May 1, 2004 12:00 PM, Morris Newman

Culminating a story of disappointed hopes and financial hemorrhaging, CIM Group of Los Angeles in February paid $201 million to acquire the troubled Hollywood & Highland, the 640,000-square-foot retail complex that's home to the Academy Awards.

The project contains the 640-room Renaissance Hollywood Hotel, the Kodak Theatre (site of the Academy Awards) and Wolfgang Puck's Grand Ballroom and a Babylon-themed retail center. The retail portion is currently only 70 percent occupied.

Developer TrizecHahn — now Trizec Properties, a Chicago-based REIT — spent nearly $615 million to complete the massive project in 2001. The original budget was about $430 million.

Bombs Away

Located on arguably the most visible corner in Hollywood, the project was a linchpin of Hollywood redevelopment, lending credibility to the formerly squalid district. Despite a lineup of national credit tenants, the center bombed. Critics said was unattractive and offered little that was characteristically Hollywood. Others claimed the lineup of high-end retailers may be incompatible with the “impulse” preferences of tourists.

The developer helped further devalue its former asset, if unintentionally, by announcing in 1999 that it was going to sell its three entertainment-retail projects — including the Desert Passage in Las Vegas and the Paseo Colorado in Pasadena — while Hollywood & Highland was still under construction.

The stated reason was Trizec's desire to focus office construction and management. The sale of the retail properties was perceived as a lack of commitment on the developer's part. And the extraordinary charges that Trizec took on Hollywood & Highland, totaling about $400 million, conveyed a sense of a project out of control.

So, did CIM Group buy a white elephant? Retail broker Steven Tronson of Los Angeles-based Ramsey-Schilling thinks definitely not. “At $200 million, it's a steal,” he says, pointing out that the center commands leasing rates of about $60 per square foot. Rents drop to about $48 per square foot two or three blocks east of Hollywood & Highland, and go as low as $12 per square foot a few miles further east.

The center is due for some rethinking, according to CIM Group vice president of acquisitions John Given, who says he is interested in making Hollywood & Highland more attractive to the young “creative” crowd who live, work and seek entertainment in the historic filmland district.
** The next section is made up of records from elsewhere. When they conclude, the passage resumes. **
-- ==== Sys2Proof/Machine/NetworkIns.lean ====
section
/-! DEFINITION. Network links: received elements, associations and their configuration, image transfers by SNX, ship time and
the elements sent by time (R502 to R506, R513 to R529). -/

namespace Sys2Proof.Machine

/-! ## Received elements -/

/-- The first received element of a TYPE from association a, and the state without it. -/
def State.firstRx (s : State) (a typ : Nat) : Option (RxElem × State) :=
  match s.net.rx.find? fun e => e.assoc == a && e.typ == typ with
  | none => none
  | some e => some (e, s.modNet fun n => { n with rx := n.rx.erase e })

/-- Whether the body has the length of its TYPE at version `ver` (*Table: SNX elements*, *Table: Version 1 forms*). -/
def bodyOk (e : RxElem) (ver : Nat) : Bool :=
  let n := e.body.length
  match e.typ with
  | 0x01 => decide (n = 8)
  | 0x10 => decide (n = if ver = 1 then 12 else 16)
  | 0x12 => decide (n = 4)
  | 0x15 => decide (n = 4)
  | 0x16 => decide (1 ≤ leAt e.body 0 1 ∧ leAt e.body 0 1 ≤ 16 ∧ n = 16 + 4 * leAt e.body 0 1)
  | 0x17 => decide (leAt e.body 1 1 ≤ 8 ∧ n = 4 + 4 * leAt e.body 1 1)
  | 0x30 => decide (n = 4)
  | 0x31 => decide (n = 8)
  | 0x40 => decide (n = 8)
  | 0x41 => decide (4 ≤ n ∧ n ≤ 772)
  | 0x43 => decide (n = 4)
  | _ => false

/-- Whether an element other than HELLO is taken: the association is UP at a version that has it, and its body is in form
(R515, R517). -/
def State.elemTaken (s : State) (e : RxElem) (least : Nat) : Bool :=
  s.assocUp e.assoc && decide (least ≤ s.assocVer e.assoc) && bodyOk e (s.assocVer e.assoc)

/-- An element from association a of a TYPE acts as `g`, or is discarded and counted. -/
def State.onElem (s : State) (a typ least : Nat) (g : State → RxElem → State) : State :=
  match s.firstRx a typ with
  | none => s
  | some (e, s) => if s.elemTaken e least then g s e else s.skip

/-- A received element delivered to the lanes (R524), where LANES is 1. -/
def State.deliver (s : State) (e : RxElem) (v : TWord) (aux : Nat) (pay : List (BitVec 64)) : State :=
  if s.bit (A.netAcfg e.assoc) F.netAcfg_lanes then
    s.send { mkRec (s.assocRing e.assoc) e.typ e.assoc v aux e.stamp 9 with payload := pay }
  else s.skip

/-- A POINT's value and tag at version `ver` (R518). -/
def pointValue (b : List Byte) (ver : Nat) : TWord :=
  let w : Word := BitVec.ofNat 32 (beAt b 0 4)
  if ver = 1 then
    ⟨w, if leAt b 4 1 = 0 then .good else if w = 0x80000000#32 then .bad else .uncertain⟩
  else ⟨w, Tag.ofCode (leAt b 4 1)⟩

/-- POINT (R524). -/
def execPoint (a : Assoc) (s : State) : Out :=
  .next (s.onElem a.val 0x10 1 fun s e =>
    let ver := s.assocVer e.assoc
    let p := e.subj % 4096 + (if e.isLocal then 2 ^ 16 else 0) + (if ver = 1 then 2 ^ 17 else 0)
    let stamp := beAt e.body 8 (if ver = 1 then 4 else 8)
    s.deliver e (pointValue e.body ver) 2 [BitVec.ofNat 64 p, BitVec.ofNat 64 stamp])

/-- ACK_ELEMENT (R524). -/
def execAckElement (a : Assoc) (s : State) : Out :=
  .next (s.onElem a.val 0x12 1 fun s e =>
    s.deliver e ⟨BitVec.ofNat 32 (e.subj + leAt e.body 0 1 % 4 * 2 ^ 16), .good⟩ 1 [BitVec.ofNat 64 (beAt e.body 2 2)])

/-- ANSWER_ELEMENT (R524). -/
def execAnswerElement (a : Assoc) (s : State) : Out :=
  .next (s.onElem a.val 0x15 1 fun s e =>
    let v := e.subj % 16 + leAt e.body 1 1 % 8 * 16 + leAt e.body 0 1 * 256
    s.deliver e ⟨BitVec.ofNat 32 v, .good⟩ 0 [])

/-- The payload of a MSG record: subtype, N and TAGS, then the words after the first in pairs. -/
def msgPayload (e : RxElem) : List (BitVec 64) :=
  let n := leAt e.body 0 1
  let w (i : Nat) : Nat := if i < n then beAt e.body (8 + 4 * i) 4 else 0
  BitVec.ofNat 64 (e.subj % 256 + n * 256 + beAt e.body 4 4 * 2 ^ 32)
    :: (List.range (n / 2)).map fun j => BitVec.ofNat 64 (w (2 * j + 1) + 2 ^ 32 * w (2 * j + 2))

/-- MSG (R524). -/
def execMsg (a : Assoc) (s : State) : Out :=
  .next (s.onElem a.val 0x16 2 fun s e =>
    let p := msgPayload e
    s.deliver e ⟨BitVec.ofNat 32 (beAt e.body 8 4), Tag.ofCode (beAt e.body 4 4)⟩ p.length p)

/-- SUBSCRIBE (R520): it replaces the ranges and flags the partner subscribed before. -/
def execSubscribe (a : Assoc) (s : State) : Out :=
  .next (s.onElem a.val 0x17 2 fun s e =>
    let nr := leAt e.body 1 1
    let fl := leAt e.body 0 1
    let rs := (List.range nr).map fun i => (beAt e.body (4 + 4 * i) 2, beAt e.body (6 + 4 * i) 2)
    (s.modAssoc e.assoc fun x =>
      { x with ranges := rs, alarms := decide (fl % 2 = 1), hart := decide (fl / 2 % 2 = 1) }).setFld
      (A.netAstate e.assoc) F.netAstate_ranges nr)

/-- HELLO (R515). -/
def execHello (a : Assoc) (s : State) : Out :=
  .next (
    match s.firstRx a.val 0x01 with
    | none => s
    | some (e, s) =>
      if !s.assocOn a.val then s else if bodyOk e 1 then s.takeHello a.val e else s.skip)

/-! ## Remote register access (R525, R526) -/

/-- A REG_RSP to a request of association a. -/
def State.sendResp (s : State) (a : Nat) (r : RegResp) : State :=
  s.sendTo a 0x32 (element 0x32 r.req (be 1 r.status ++ be 3 0 ++ be 4 r.addr.toNat ++ be 4 r.data.toNat))

/-- A response is sent and kept among the last four of the association. -/
def State.keepResp (s : State) (a : Nat) (r : RegResp) : State :=
  (s.modAssoc a fun x => { x with kept := (r :: x.kept).take 4 }).sendResp a r

/-- One more access answered DENIED or PENDING. -/
def State.countDenied (s : State) : State := s.satInc A.netRcnt F.netRcnt_denied

/-- A register request: answered from a kept response, or DENIED, or PENDING where 16 wait, or queued. -/
def State.regRequest (s : State) (e : RxElem) (write : Bool) : State :=
  let a := e.assoc
  let addr : Word := BitVec.ofNat 32 (beAt e.body 0 4)
  match (s.assoc a).kept.find? fun r => r.req == e.subj with
  | some r => s.sendResp a r
  | none =>
    if s.net.remote.any fun r => r.assoc == a && r.req == e.subj then s
    else if s.ownCaps a / (if write then 2 else 1) % 2 = 0 then
      s.countDenied.keepResp a ⟨e.subj, 0x92, addr, 0⟩
    else if 16 ≤ s.net.remote.length then s.countDenied.sendResp a ⟨e.subj, 0xB0, addr, 0⟩
    else
      let data : Word := if write then BitVec.ofNat 32 (beAt e.body 4 4) else 0
      s.modNet fun n => { n with remote := n.remote ++ [⟨a, e.subj, write, addr, data⟩] }

/-- REG_RD (R525). -/
def execRegRd (a : Assoc) (s : State) : Out := .next (s.onElem a.val 0x30 1 fun s e => s.regRequest e false)

/-- REG_WR (R525). -/
def execRegWr (a : Assoc) (s : State) : Out := .next (s.onElem a.val 0x31 1 fun s e => s.regRequest e true)

/-! ## Image transfer (R527) -/

/-- IMG_OPEN (R527): a transfer the association may not make is refused as DENIED before the other causes. -/
def execImgOpen (a : Assoc) (s : State) : Out :=
  .next (s.onElem a.val 0x40 3 fun s e =>
    let kind := leAt e.body 0 1
    let len := beAt e.body 4 4
    let why := if s.ownCaps e.assoc / 4 % 2 = 0 then some 4 else s.openCause kind len
    match why with
    | some r => s.imgStat e.assoc e.subj 6 r 0
    | none =>
      let s := s.openXfer kind len 6 (some e.assoc) e.subj
      match s.upd.xfer with
      | none => s
      | some x => s.tellXfer x 1 0)

/-- The transfer that an element of an association and number belongs to. -/
def State.xferOf (s : State) (e : RxElem) : Option Transfer :=
  match s.upd.xfer with
  | none => none
  | some x => if x.assoc = some e.assoc ∧ x.number = e.subj then some x else none

/-- IMG_DATA (R527): at NEXT it is written, at any other offset discarded and answered at once. -/
def execImgData (a : Assoc) (s : State) : Out :=
  .next (s.onElem a.val 0x41 3 fun s e =>
    match s.xferOf e with
    | none => s
    | some x =>
      let d := e.body.drop 4
      if x.phase = 2 ∧ beAt e.body 0 4 = x.next ∧ !d.isEmpty
          ∧ (d.length = 768 ∨ x.next + d.length = x.length) ∧ x.next + d.length ≤ x.length then
        let s := s.xferData x d
        if (x.written + 1) % 4 = 0 then s.imgStat e.assoc e.subj 2 0 (x.next + d.length) else s
      else if x.phase = 3 then s
      else s.imgStat e.assoc e.subj x.phase 0 x.next)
While Given says his ideas were preliminary, he wants to emphasize night life and introduce high-quality restaurants in the center. The Kodak Theater, which is usually empty except on Oscar night, could become a venue for long-running Broadway shows, and help generate additional nightlife. In general, Given says, “our first focus will be on the leasing, and any design changes will come later.”